-- ==== Sys2Proof/Machine/Spore.lean ====
section
/-! DEFINITION. The words at which a spore suspends or ends, YIELD, EXIT, SPAWN and WAITGE on a memory counter, with the
steps of R74 to R78 and what leaves the bank with them (R79, R225, R365, R369), and the end of a stack stream (R181). -/

namespace Sys2Proof.Machine

/-! ### Items and stages -/

/-- An instance of a partition. -/
def findInst (q : Part) (id : Nat) : Option Instance := q.insts.find? fun x => x.id == id

/-- The descriptor of a stage of an instance. -/
def findStage (q : Part) (inst stage : Nat) : Option StageDesc := (findInst q inst).bind fun x => x.descs[stage]?

/-- An item of a partition. -/
def findItem (q : Part) (id : Nat) : Option Item := q.items.find? fun x => x.id == id

/-- Change an item of a partition. -/
def updItem (s : State) (p id : Nat) (f : Item → Item) : State :=
  updPart s p fun q => { q with items := q.items.map fun x => if x.id == id then f x else x }

/-- The item stands in its stage queue: it has not been picked up, or is a command not yet issued (R365; DEDUCED, log
25). -/
def inQueue (x : Item) : Bool :=
  match x.st with
  | .queued | .command => true
  | .ready _ _ => x.rcd.reason == 0
  | _ => false

/-- Items in a stage queue. -/
def queueLen (q : Part) (inst stage : Nat) : Nat :=
  (q.items.filter fun x => x.inst == inst && x.stage == stage && inQueue x).length

/-- The identifier of an instance's launch. -/
def instAsid (q : Part) (inst : Nat) : Nat := ((findInst q inst).map fun x => x.asid).getD 0

/-- The address of the lowest free slot of a stage queue: no record of an item of its launch's identifier stands in it (R361; log 74). -/
def freeSlot (q : Part) (inst stage : Nat) : Option Nat :=
  match findStage q inst stage with
  | none => none
  | some d =>
    ((List.range (q.items.length + 1)).map fun k => d.qbase + 64 * k).find? fun va =>
      decide (va < d.qbase + 64 * d.bound)
        && !q.items.any fun x => x.place == some va && instAsid q x.inst == instAsid q inst

/-- The stage queue has room for one more item (R81, R365). -/
def queueRoom (q : Part) (inst stage : Nat) : Bool :=
  match findStage q inst stage with
  | some d => decide (queueLen q inst stage < d.bound) && (d.kind != 0 || (freeSlot q inst stage).isSome)
  | none => false

/-- The gates of a stage have been found open for its instance (R367). -/
def stageOpen (q : Part) (inst stage : Nat) : Bool :=
  match (findInst q inst).bind fun x => x.stages[stage]? with
  | some x => x.open_
  | none => false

—————

WORK ORDER ->
Transcribe each record shown above, exactly.

SOLUTION TO THIS TASK ->
-- ==== Sys2Proof/Machine/Spore.lean ====
section
/-! DEFINITION. The words at which a spore suspends or ends, YIELD, EXIT, SPAWN and WAITGE on a memory counter, with the
steps of R74 to R78 and what leaves the bank with them (R79, R225, R365, R369), and the end of a stack stream (R181). -/

namespace Sys2Proof.Machine

/-! ### Items and stages -/

/-- An instance of a partition. -/
def findInst (q : Part) (id : Nat) : Option Instance := q.insts.find? fun x => x.id == id

/-- The descriptor of a stage of an instance. -/
def findStage (q : Part) (inst stage : Nat) : Option StageDesc := (findInst q inst).bind fun x => x.descs[stage]?

/-- An item of a partition. -/
def findItem (q : Part) (id : Nat) : Option Item := q.items.find? fun x => x.id == id

/-- Change an item of a partition. -/
def updItem (s : State) (p id : Nat) (f : Item → Item) : State :=
  updPart s p fun q => { q with items := q.items.map fun x => if x.id == id then f x else x }

/-- The item stands in its stage queue: it has not been picked up, or is a command not yet issued (R365; DEDUCED, log
25). -/
def inQueue (x : Item) : Bool :=
  match x.st with
  | .queued | .command => true
  | .ready _ _ => x.rcd.reason == 0
  | _ => false

/-- Items in a stage queue. -/
def queueLen (q : Part) (inst stage : Nat) : Nat :=
  (q.items.filter fun x => x.inst == inst && x.stage == stage && inQueue x).length

/-- The identifier of an instance's launch. -/
def instAsid (q : Part) (inst : Nat) : Nat := ((findInst q inst).map fun x => x.asid).getD 0

/-- The address of the lowest free slot of a stage queue: no record of an item of its launch's identifier stands in it (R361; log 74). -/
def freeSlot (q : Part) (inst stage : Nat) : Option Nat :=
  match findStage q inst stage with
  | none => none
  | some d =>
    ((List.range (q.items.length + 1)).map fun k => d.qbase + 64 * k).find? fun va =>
      decide (va < d.qbase + 64 * d.bound)
        && !q.items.any fun x => x.place == some va && instAsid q x.inst == instAsid q inst

/-- The stage queue has room for one more item (R81, R365). -/
def queueRoom (q : Part) (inst stage : Nat) : Bool :=
  match findStage q inst stage with
  | some d => decide (queueLen q inst stage < d.bound) && (d.kind != 0 || (freeSlot q inst stage).isSome)
  | none => false

/-- The gates of a stage have been found open for its instance (R367). -/
def stageOpen (q : Part) (inst stage : Nat) : Bool :=
  match (findInst q inst).bind fun x => x.stages[stage]? with
  | some x => x.open_
  | none => false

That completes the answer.